» Exercise aim:
Which lines in the data contain the word "CalEntry"? Please copy each of them.

» Material for this exercise:

theorem test_premises_posts_and_cancels_are_judged :
    (pageBlock pc.toNat = some Block.clCtrl ∧
        ((posted (pgClCtrl 0) 3 3016 2 0).page pc.toNat).inReset = false ∧
          postedOf (win 3016 2 0) fold3 =
              postedOf
                (SMap.getD ((posted (pgClCtrl 0) 3 3016 2 0).page pc.toNat).windows ↑3
                  { w0 := 0#32, w1 := 0#32, w2 := 0#32 : PostWindow })
                fold3 ∧
            (postedOf (win 3016 2 0) fold3).action ≠ 255 ∧
              let late' :=
                ¬(2 ≤ ((postedOf (win 3016 2 0) fold3).beat - (posted (pgClCtrl 0) 3 3016 2 0).beat).toNat ∧
                    ((postedOf (win 3016 2 0) fold3).beat - (posted (pgClCtrl 0) 3 3016 2 0).beat).toNat < 2 ^ 47);
              let held' := (posted (pgClCtrl 0) 3 3016 2 0).pruned pc.toNat;
              ↑3 < 18 ∧
                actionFits Block.clCtrl (postedOf (win 3016 2 0) fold3).action = true ∧
                  actionMgmt (postedOf (win 3016 2 0) fold3).action = isMgmtReq 3 ∧
                    (postedOf (win 3016 2 0) fold3).zero = 0 ∧
                      argOk (postedOf (win 3016 2 0) fold3).action (BitVec.toNat (postedOf (win 3016 2 0) fold3).arg) = true ∧
                        ¬late' ∧ held'.length < 64) ∧
    (pageBlock pc.toNat = some Block.clCtrl ∧
        ((posted (pgClCtrl 0) 3 3015 2 0).page pc.toNat).inReset = false ∧
          postedOf (win 3015 2 0) fold3 =
              postedOf
                (SMap.getD ((posted (pgClCtrl 0) 3 3015 2 0).page pc.toNat).windows ↑3
                  { w0 := 0#32, w1 := 0#32, w2 := 0#32 : PostWindow })
                fold3 ∧
            (postedOf (win 3015 2 0) fold3).action ≠ 255 ∧
              let late' :=
                ¬(2 ≤ ((postedOf (win 3015 2 0) fold3).beat - (posted (pgClCtrl 0) 3 3015 2 0).beat).toNat ∧
                    ((postedOf (win 3015 2 0) fold3).beat - (posted (pgClCtrl 0) 3 3015 2 0).beat).toNat < 2 ^ 47);
              ↑3 < 18 ∧
                actionFits Block.clCtrl (postedOf (win 3015 2 0) fold3).action = true ∧
                  actionMgmt (postedOf (win 3015 2 0) fold3).action = isMgmtReq 3 ∧
                    (postedOf (win 3015 2 0) fold3).zero = 0 ∧
                      argOk (postedOf (win 3015 2 0) fold3).action (BitVec.toNat (postedOf (win 3015 2 0) fold3).arg) = true ∧
                        late' ∧ (postedOf (win 3015 2 0) fold3).lateOk = false) ∧
    (pageBlock pc.toNat = some Block.clCtrl ∧
        ((posted (pgClCtrl 0) 3 3015 2 0).page pc.toNat).inReset = false ∧
          postedOf (win 3015 2 0) fold3l =
              postedOf
                (SMap.getD ((posted (pgClCtrl 0) 3 3015 2 0).page pc.toNat).windows ↑3
                  { w0 := 0#32, w1 := 0#32, w2 := 0#32 : PostWindow })
                fold3l ∧
            (postedOf (win 3015 2 0) fold3l).action ≠ 255 ∧
              let late' :=
                ¬(2 ≤ ((postedOf (win 3015 2 0) fold3l).beat - (posted (pgClCtrl 0) 3 3015 2 0).beat).toNat ∧
                    ((postedOf (win 3015 2 0) fold3l).beat - (posted (pgClCtrl 0) 3 3015 2 0).beat).toNat < 2 ^ 47);
              let held' := (posted (pgClCtrl 0) 3 3015 2 0).pruned pc.toNat;
              ↑3 < 18 ∧
                actionFits Block.clCtrl (postedOf (win 3015 2 0) fold3l).action = true ∧
                  actionMgmt (postedOf (win 3015 2 0) fold3l).action = isMgmtReq 3 ∧
                    (postedOf (win 3015 2 0) fold3l).zero = 0 ∧
                      argOk (postedOf (win 3015 2 0) fold3l).action (BitVec.toNat (postedOf (win 3015 2 0) fold3l).arg) = true ∧
                        late' ∧ (postedOf (win 3015 2 0) fold3l).lateOk = true ∧ held'.length < 64) ∧
    (pageBlock pc.toNat = some Block.clCtrl ∧
        (full.page pc.toNat).inReset = false ∧
          postedOf (win 3016 2 0) fold3 =
              postedOf (SMap.getD (full.page pc.toNat).windows ↑3 { w0 := 0#32, w1 := 0#32, w2 := 0#32 : PostWindow }) fold3 ∧
            (postedOf (win 3016 2 0) fold3).action ≠ 255 ∧
              let late' :=
                ¬(2 ≤ ((postedOf (win 3016 2 0) fold3).beat - full.beat).toNat ∧
                    ((postedOf (win 3016 2 0) fold3).beat - full.beat).toNat < 2 ^ 47);
              let held' := full.pruned pc.toNat;
              ↑3 < 18 ∧
                actionFits Block.clCtrl (postedOf (win 3016 2 0) fold3).action = true ∧
                  actionMgmt (postedOf (win 3016 2 0) fold3).action = isMgmtReq 3 ∧
                    (postedOf (win 3016 2 0) fold3).zero = 0 ∧
                      argOk (postedOf (win 3016 2 0) fold3).action (BitVec.toNat (postedOf (win 3016 2 0) fold3).arg) = true ∧
                        ¬late' ∧ 64 ≤ held'.length) ∧
    (pageBlock pc.toNat = some Block.clCtrl ∧
        ((posted (pgClCtrl 0) 18 3016 2 0).page pc.toNat).inReset = false ∧
          postedOf (win 3016 2 0) fold3 =
              postedOf
                (SMap.getD ((posted (pgClCtrl 0) 18 3016 2 0).page pc.toNat).windows ↑18
                  { w0 := 0#32, w1 := 0#32, w2 := 0#32 : PostWindow })
                fold3 ∧
            (postedOf (win 3016 2 0) fold3).action ≠ 255 ∧ ↑18 = 18) ∧
    (cs.post? 3 pc.toNat canc = some (postedOf (win 4002 1 0) canc, 0) ∧ (postedOf (win 4002 1 0) canc).action = 255) ∧
    (z4.post? 3 pc.toNat canc = some (postedOf (win 3002 1 0) canc, 2) ∧ (postedOf (win 3002 1 0) canc).action = 255 ∧ 2 ≠ 0 ∧ 2 ≠ 3) := by
  refine ⟨?_, ?_, ?_, ?_, ?_, ?_, ?_⟩ <;> decide +kernel

end T02b

namespace T03

def ce (a arg p l b : Nat) : CalEntry := ⟨a, BitVec.ofNat 32 arg, p, l, BitVec.ofNat 48 b⟩
def withCal (s : State) (p : Nat) (es : List CalEntry) : State := { s with cals := [(p, es), (pgClCtrl 2, [ce 1 3 0 0 9000])] }
def P0 := pgClCtrl 0
def took (s : State) (p a : Nat) : State := match s.takeEntry p a with | some (_, u) => u | none => s
def c1 := withCal busy P0 [ce 1 3 5 2 3020, ce 1 2 0 0 3018, ce 4 9 0 0 3030]
def c3 := withCal busy P0 [ce 1 0 0 2 3010]
def arm (f : Nat) (fr : Bool) := busy.modCl 0 fun c => { c with armed := [⟨3016, f, 4, 2⟩, ⟨3017, 1, 0, 0⟩], frozen := fr }
def w1 : BarrierWaiter := ⟨5, 9, 0, 0, false, some 3016, true⟩
def w2 : BarrierWaiter := ⟨5, 9, 0, 3, false, none, false⟩
def w3' : BarrierWaiter := ⟨6, 9, 0, 3, false, none, false⟩
def bar (bs : List BarrierWaiter) := busy.modCl 0 fun c => { c with barriers := bs, cores := [] }
def w1' := { w1 with missRelease := false }
def b4 (r : Nat) := withCal (bar [w3', { w1 with deadline := none }, w2]) P0 [ce 4 (5 + 9 * 4096 + r * 2^28) 0 0 3016]
def pw (p : DomainState) (w a : Nat) := withCal ((busy.modCl 0 fun c => { c with power := p })) P0 [ce a w 0 0 3016]
def z2 := (busy.modCl 0 fun c => { c with power := .off, raiseDue := some 3015 })
def free (s : State) : State := { s with regions := [] }
def br (a arg : Nat) := withCal busy pgBridle [ce a arg 0 0 3016]
def cmd (d : Nat) (cfg : Nat) : State := ({ busy with host := { busy.host with contexts := [(5, { B.ctx with inProgress := [{ seq := 7, desc := BitVec.ofNat 1024 d }] })] } }).setReg (pgContext 5) 0x40 cfg
def bud := 14 + 2^64 * 5000 + 2^80 * 700
def ust (s : State) (x seq op : Nat) : State := match s.startCmd x (BitVec.ofNat 32 seq) op with | some (_, u) => u | none => s
def z3 : State := {busy with boot := {busy.boot with mgmt0Halted := true}}
def z5 : State := {busy with bridle := {busy.bridle with limiting := true}}
def z8 : State := {busy with bridle := {busy.bridle with tripped := [unitNumber (.compute 1)]}}
def z10 : State := {busy with bridle := {busy.bridle with lastHeartbeat := -5176}}
def z12 : State := {busy with bridle := {busy.bridle with stale := true}}

theorem test_premises_entries_run_in_order :
    ((c1.takeEntry P0 1).map (·.1) = some (ce 1 2 0 0 3018) ∧ ((ce 1 2 0 0 3018).beat - c1.beat).toNat < 2 ^ 47) := by
  decide +kernel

» Solution for this problem:
def ce (a arg p l b : Nat) : CalEntry := ⟨a, BitVec.ofNat 32 arg, p, l, BitVec.ofNat 48 b⟩
def withCal (s : State) (p : Nat) (es : List CalEntry) : State := { s with cals := [(p, es), (pgClCtrl 2, [ce 1 3 0 0 9000])] }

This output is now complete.